Multi-line payloads are split into several Line as written in the original gedcom file. The corresponding sub-lines are with the tags CONC and CONT. There are gathered into a single string by concatenation of the different payload of each line. A newline is added for the concatenation of sub-lines with the CONT tag.

fastgedcom.base.Record: TypeAlias = TrueLine[source]

A level 0 line referenced by an XRef in the document.

class fastgedcom.base.Document[source]

Store all the information of the gedcom document.

All records (level 0 lines) are directly accessible via the records dictionnary and the other lines are accessible via TrueLine.sub_lines.

records: dict[XRef, Record][source]

Dictionnary of records, accessible via get_records() or __getitem__(). Access it directly to raise KeyError instead of getting a FakeLine. Usefull when you a pretty sure of the Record existing in the document.

__iter__() Iterator[Record][source]

Iterate on the lines of level 0: the records, the header, and the TRLR line.

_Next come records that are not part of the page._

theorem within_execGcOnWrite {b0 : Src} {b1 : Bool} {b2 : Word} {s : State} : WithinO mask_execGcOnWrite s (execGcOnWrite b0 b1 b2 s) := by
  unfold execGcOnWrite
  exact (WithinO.next ((Within.refl mask_execGcOnWrite s).step within_wordWrite rfl))

def mask_execFollowWrite : Nat := 0x4b813ffc66448000018640060117f01438000000000080032c400080000100000000130001e98819ba00ffd00080592c79e203207f807c000380200123c4fe07ee0120001f3ff6017e06046e0500000004003ba0f273c0613fc1063f801ffffeb3ffff001fffff3e01ebff7e0000002003d040208200010000141000022000038a0083ffffff

theorem within_execFollowWrite {b0 : Src} {b1 : Fin 48} {b2 : Word} {s : State} : WithinO mask_execFollowWrite s (execFollowWrite b0 b1 b2 s) := by
  unfold execFollowWrite
  exact (WithinO.next ((Within.refl mask_execFollowWrite s).step within_wordWrite rfl))

def mask_execClampUnlock : Nat := 0x4b813ffc66448000018640060117f01438000000000080032c400080000100000000130001e98819ba00ffd00080592c79e203207f807c000380200123c4fe07ee0120001f3ff6017e06046e0500000004003ba0f273c0613fc1063f801ffffeb3ffff001fffff3e01ebff7e0000002003d040208200010000141000022000038a0083ffffff

theorem within_execClampUnlock {b0 : Src} {b1 : Word} {s : State} : WithinO mask_execClampUnlock s (execClampUnlock b0 b1 s) := by
  unfold execClampUnlock
  exact (WithinO.next ((Within.refl mask_execClampUnlock s).step within_wordWrite rfl))

def mask_execCrawlMapWrite : Nat := 0x4b813ffc66448000018640060117f01438000000000080032c400080000100000000130001e98819ba00ffd00080592c79e203207f807c000380200123c4fe07ee0120001f3ff6017e06046e0500000004003ba0f273c0613fc1063f801ffffeb3ffff001fffff3e01ebff7e0000002003d040208200010000141000022000038a0083ffffff

theorem within_execCrawlMapWrite {b0 : Src} {b1 : Fin 12} {b2 : Word} {s : State} : WithinO mask_execCrawlMapWrite s (execCrawlMapWrite b0 b1 b2 s) := by
  unfold execCrawlMapWrite
  exact (WithinO.next ((Within.refl mask_execCrawlMapWrite s).step within_wordWrite rfl))

def mask_execFoOutWrite : Nat := 0x4b813ffc66448000018640060117f01438000000000080032c400080000100000000130001e98819ba00ffd00080592c79e203207f807c000380200123c4fe07ee0120001f3ff6017e06046e0500000004003ba0f273c0613fc1063f801ffffeb3ffff001fffff3e01ebff7e0000002003d040208200010000141000022000038a0083ffffff

theorem within_execFoOutWrite {b0 : Src} {b1 : Word} {s : State} : WithinO mask_execFoOutWrite s (execFoOutWrite b0 b1 s) := by
  unfold execFoOutWrite
  exact (WithinO.next ((Within.refl mask_execFoOutWrite s).step within_wordWrite rfl))

def mask_execThrWrite : Nat := 0x4b813ffc66448000018640060117f01438000000000080032c400080000100000000130001e98819ba00ffd00080592c79e203207f807c000380200123c4fe07ee0120001f3ff6017e06046e0500000004003ba0f273c0613fc1063f801ffffeb3ffff001fffff3e01ebff7e0000002003d040208200010000141000022000038a0083ffffff

theorem within_execThrWrite {b0 : Src} {b1 : Word} {s : State} : WithinO mask_execThrWrite s (execThrWrite b0 b1 s) := by
  unfold execThrWrite
  exact (WithinO.next ((Within.refl mask_execThrWrite s).step within_wordWrite rfl))

def mask_execCanTxPush : Nat := 0x4b813ffc66448000018640060117f01438000000000080032c400080000100000000130001e98819ba00ffd00080592c79e203207f807c000380200123c4fe07ee0120001f3ff6017e06046e0500000004003ba0f273c0613fc1063f801ffffeb3ffff001fffff3e01ebff7e0000002003d040208200010000141000022000038a0083ffffff

theorem within_execCanTxPush {b0 : Src} {b1 : Fin 4} {b2 : Fin 32} {s : State} : WithinO mask_execCanTxPush s (execCanTxPush b0 b1 b2 s) := by
  unfold execCanTxPush
  exact (WithinO.next ((Within.refl mask_execCanTxPush s).step within_wordWrite rfl))

def mask_execCanTxCancel : Nat := 0x4b813ffc66448000018640060117f01438000000000080032c400080000100000000130001e98819ba00ffd00080592c79e203207f807c000380200123c4fe07ee0120001f3ff6017e06046e0500000004003ba0f273c0613fc1063f801ffffeb3ffff001fffff3e01ebff7e0000002003d040208200010000141000022000038a0083ffffff

theorem within_execCanTxCancel {b0 : Src} {b1 : Fin 4} {b2 : Fin 32} {s : State} : WithinO mask_execCanTxCancel s (execCanTxCancel b0 b1 b2 s) := by
  unfold execCanTxCancel
  exact (WithinO.next ((Within.refl mask_execCanTxCancel s).step within_wordWrite rfl))

def mask_execCanTxRelease : Nat := 0x4b813ffc66448000018640060117f01438000000000080032c400080000100000000130001e98819ba00ffd00080592c79e203207f807c000380200123c4fe07ee0120001f3ff6017e06046e0500000004003ba0f273c0613fc1063f801ffffeb3ffff001fffff3e01ebff7e0000002003d040208200010000141000022000038a0083ffffff

theorem within_execCanTxRelease {b0 : Src} {b1 : Fin 4} {b2 : Fin 32} {s : State} : WithinO mask_execCanTxRelease s (execCanTxRelease b0 b1 b2 s) := by
  unfold execCanTxRelease
  exact (WithinO.next ((Within.refl mask_execCanTxRelease s).step within_wordWrite rfl))

def mask_execCanRxAck : Nat := 0x4b813ffc66448000018640060117f01438000000000080032c400080000100000000130001e98819ba00ffd00080592c79e203207f807c000380200123c4fe07ee0120001f3ff6017e06046e0500000004003ba0f273c0613fc1063f801ffffeb3ffff001fffff3e01ebff7e0000002003d040208200010000141000022000038a0083ffffff

theorem within_execCanRxAck {b0 : Src} {b1 : Fin 4} {b2 : Fin 256} {s : State} : WithinO mask_execCanRxAck s (execCanRxAck b0 b1 b2 s) := by
  unfold execCanRxAck
  exact (WithinO.next ((Within.refl mask_execCanRxAck s).step within_wordWrite rfl))

def mask_execCanHpbRelease : Nat := 0x4b813ffc66448000018640060117f01438000000000080032c400080000100000000130001e98819ba00ffd00080592c79e203207f807c000380200123c4fe07ee0120001f3ff6017e06046e0500000004003ba0f273c0613fc1063f801ffffeb3ffff001fffff3e01ebff7e0000002003d040208200010000141000022000038a0083ffffff

theorem within_execCanHpbRelease {b0 : Src} {b1 : Fin 4} {b2 : Fin 8} {s : State} : WithinO mask_execCanHpbRelease s (execCanHpbRelease b0 b1 b2 s) := by
  unfold execCanHpbRelease
  exact (WithinO.next ((Within.refl mask_execCanHpbRelease s).step within_wordWrite rfl))

def mask_execCanRecover : Nat := 0x4b813ffc66448000018640060117f01438000000000080032c400080000100000000130001e98819ba00ffd00080592c79e203207f807c000380200123c4fe07ee0120001f3ff6017e06046e0500000004003ba0f273c0613fc1063f801ffffeb3ffff001fffff3e01ebff7e0000002003d040208200010000141000022000038a0083ffffff

theorem within_execCanRecover {b0 : Src} {b1 : Fin 4} {s : State} : WithinO mask_execCanRecover s (execCanRecover b0 b1 s) := by
  unfold execCanRecover
  exact (WithinO.next ((Within.refl mask_execCanRecover s).step within_wordWrite rfl))

def mask_execLpReqWrite : Nat := 0x4b813ffc66448000018640060117f01438000000000080032c400080000100000000130001e98819ba00ffd00080592c79e203207f807c000380200123c4fe07ee0120001f3ff6017e06046e0500000004003ba0f273c0613fc1063f801ffffeb3ffff001fffff3e01ebff7e0000002003d040208200010000141000022000038a0083ffffff

theorem within_execLpReqWrite {b0 : Src} {b1 : Fin 4} {b2 : Bool} {s : State} : WithinO mask_execLpReqWrite s (execLpReqWrite b0 b1 b2 s) := by
  unfold execLpReqWrite
  exact (WithinO.next ((Within.refl mask_execLpReqWrite s).step within_bitWrite rfl))

def mask_execCanEnWrite : Nat := 0x4b813ffc66448000018640060117f01438000000000080032c400080000100000000130001e98819ba00ffd00080592c79e203207f807c000380200123c4fe07ee0120001f3ff6017e06046e0500000004003ba0f273c0613fc1063f801ffffeb3ffff001fffff3e01ebff7e0000002003d040208200010000141000022000038a0083ffffff

theorem within_execCanEnWrite {b0 : Src} {b1 : Fin 4} {b2 : Bool} {s : State} : WithinO mask_execCanEnWrite s (execCanEnWrite b0 b1 b2 s) := by
  unfold execCanEnWrite
  exact (WithinO.next ((Within.refl mask_execCanEnWrite s).step within_bitWrite rfl))

def mask_execEcnTailWrite : Nat := 0x4b813ffc66448000018640060117f01438000000000080032c400080000100000000130001e98819ba00ffd00080592c79e203207f807c000380200123c4fe07ee0120001f3ff6017e06046e0500000004003ba0f273c0613fc1063f801ffffeb3ffff001fffff3e01ebff7e0000002003d040208200010000141000022000038a0083ffffff

theorem within_execEcnTailWrite {b0 : Src} {b1 : Fin 4} {b2 : Word} {s : State} : WithinO mask_execEcnTailWrite s (execEcnTailWrite b0 b1 b2 s) := by
  unfold execEcnTailWrite
  exact (WithinO.next ((Within.refl mask_execEcnTailWrite s).step within_wordWrite rfl))

def mask_execLglSendBuffer : Nat := 0x4b813ffc66448000018640060117f01438000000000080032c400080000100000000130001e98819ba00ffd00080592c79e203207f807c000380200123c4fe07ee0120001f3ff6017e06046e0500000004003ba0f273c0613fc1063f801ffffeb3ffff001fffff3e01ebff7e0000002003d040208200010000141000022000038a0083ffffff

theorem within_execLglSendBuffer {b0 : Src} {b1 : Word} {s : State} : WithinO mask_execLglSendBuffer s (execLglSendBuffer b0 b1 s) := by
  unfold execLglSendBuffer
  exact (WithinO.next ((Within.refl mask_execLglSendBuffer s).step within_wordWrite rfl))

def mask_execSnap : Nat := 0x4b813ffc66448000018640060117f01438000000000080032c400080000100000000130001e98819ba00ffd00080592c79e203207f807c000380200123c4fe07ee0120001f3ff6017e06046e0500000004003ba0f273c0613fc1063f801ffffeb3ffff001fffff3e01ebff7e0000002003d040208200010000141000022000038a0083ffffff

theorem within_execSnap {b0 : Src} {s : State} : WithinO mask_execSnap s (execSnap b0 s) := by
  unfold execSnap
  exact (WithinO.next ((Within.refl mask_execSnap s).step within_wordWrite rfl))

def mask_execHev : Nat := 0x4b813ffc66448000018640060117f01438000000000080032c400080000100000000130001e98819ba00ffd00080592c79e203207f807c000380200123c4fe07ee0120001f3ff6017e06046e0500000004003ba0f273c0613fc1063f801ffffeb3ffff001fffff3e01ebff7e0000002003d040208200010000141000022000038a0083ffffff

theorem within_execHev {b0 : Src} {s : State} : WithinO mask_execHev s (execHev b0 s) := by
  unfold execHev
  exact (WithinO.next ((Within.refl mask_execHev s).step within_wordWrite rfl))

def mask_execFind : Nat := 0x4b813ffc66448000018640060117f01438000000000080032c400080000100000000130001e98819ba00ffd00080592c79e203207f807c000380200123c4fe07ee0120001f3ff6017e06046e0500000004003ba0f273c0613fc1063f801ffffeb3ffff001fffff3e01ebff7e0000002003d040208200010000141000022000038a0083ffffff

theorem within_execFind {b0 : Src} {s : State} : WithinO mask_execFind s (execFind b0 s) := by
  unfold execFind
  exact (WithinO.next ((Within.refl mask_execFind s).step within_wordWrite rfl))

def mask_execExpStart : Nat := 0x4b813ffc66448000018640060117f01438000000000080032c400080000100000000130001e98819ba00ffd00080592c79e203207f807c000380200123c4fe07ee0120001f3ff6017e06046e0500000004003ba0f273c0613fc1063f801ffffeb3ffff001fffff3e01ebff7e0000002003d040208200010000141000022000038a0083ffffff

theorem within_execExpStart {b0 : Src} {s : State} : WithinO mask_execExpStart s (execExpStart b0 s) := by
  unfold execExpStart
  exact (WithinO.next ((Within.refl mask_execExpStart s).step within_wordWrite rfl))

def mask_execExpAbort : Nat := 0x4b813ffc66448000018640060117f01438000000000080032c400080000100000000130001e98819ba00ffd00080592c79e203207f807c000380200123c4fe07ee0120001f3ff6017e06046e0500000004003ba0f273c0613fc1063f801ffffeb3ffff001fffff3e01ebff7e0000002003d040208200010000141000022000038a0083ffffff

theorem within_execExpAbort {b0 : Src} {s : State} : WithinO mask_execExpAbort s (execExpAbort b0 s) := by
  unfold execExpAbort
  exact (WithinO.next ((Within.refl mask_execExpAbort s).step within_wordWrite rfl))

def mask_execRdClassWrite : Nat := 0x4b813ffc66448000018640060117f01438000000000080032c400080000100000000130001e98819ba00ffd00080592c79e203207f807c000380200123c4fe07ee0120001f3ff6017e06046e0500000004003ba0f273c0613fc1063f801ffffeb3ffff001fffff3e01ebff7e0000002003d040208200010000141000022000038a0083ffffff

theorem within_execRdClassWrite {b0 : Src} {b1 : Word} {s : State} : WithinO mask_execRdClassWrite s (execRdClassWrite b0 b1 s) := by
  unfold execRdClassWrite
  exact (WithinO.next ((Within.refl mask_execRdClassWrite s).step within_wordWrite rfl))

def mask_execExpAckWrite : Nat := 0x4b813ffc66448000018640060117f01438000000000080032c400080000100000000130001e98819ba00ffd00080592c79e203207f807c000380200123c4fe07ee0120001f3ff6017e06046e0500000004003ba0f273c0613fc1063f801ffffeb3ffff001fffff3e01ebff7e0000002003d040208200010000141000022000038a0083ffffff

theorem within_execExpAckWrite {b0 : Src} {b1 : Word} {s : State} : WithinO mask_execExpAckWrite s (execExpAckWrite b0 b1 s) := by
  unfold execExpAckWrite
  exact (WithinO.next ((Within.refl mask_execExpAckWrite s).step within_wordWrite rfl))

end Sys2Proof.Machine
end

__contains__(identifier: XRef) bool[source]

Return True if the identifier refers to an existing record.

get_records(record_type: str) Iterator[Record][source]

Return an iterator over records of that record_type. The type is the payload of level 0 lines: INDI, FAM, etc..

__rshift__[source]

Alias for get_records() to shorten the syntax by using the >> operator.

get_record(identifier: XRef | Literal['HEAD']) Record | FakeLine[source]

Return the record under that identifier.

__getitem__[source]

Alias for get_record() to shorten the syntax by using the [] operator.

all_lines() Iterator[list[TrueLine]][source]

Return an iterator over all lines of the document. An element of the iterator is the sequence of lines to access the last line of the list.

For example, given the following gedcom document:

0 @I1@ INDI
1 NAME John /Doe/
2 SURN Doe
0 @I2@ INDI
>>> list(document.all_lines())
[
    [<TrueLine 0 @I1@ INDI -> 1>],
    [<TrueLine 0 @I1@ INDI -> 1>, <TrueLine 1 NAME John /Doe/ -> 1>],
    [<TrueLine 0 @I1@ INDI -> 1>, <TrueLine 1 NAME John /Doe/ -> 1>, <TrueLine 2 SURN Doe -> 0>],
    [<TrueLine 0 @I2@ INDI -> 0>],
]
__eq__(__value: object) bool[source]
get_source() str[source]

Return the gedcom text equivalent for the Document into a string. Usefull to save a modified Document into a file.

fastgedcom.base.fake_line[source]

FakeLine instance returned by functions. Used to avoid having multiple unnecessary instances of FakeLine.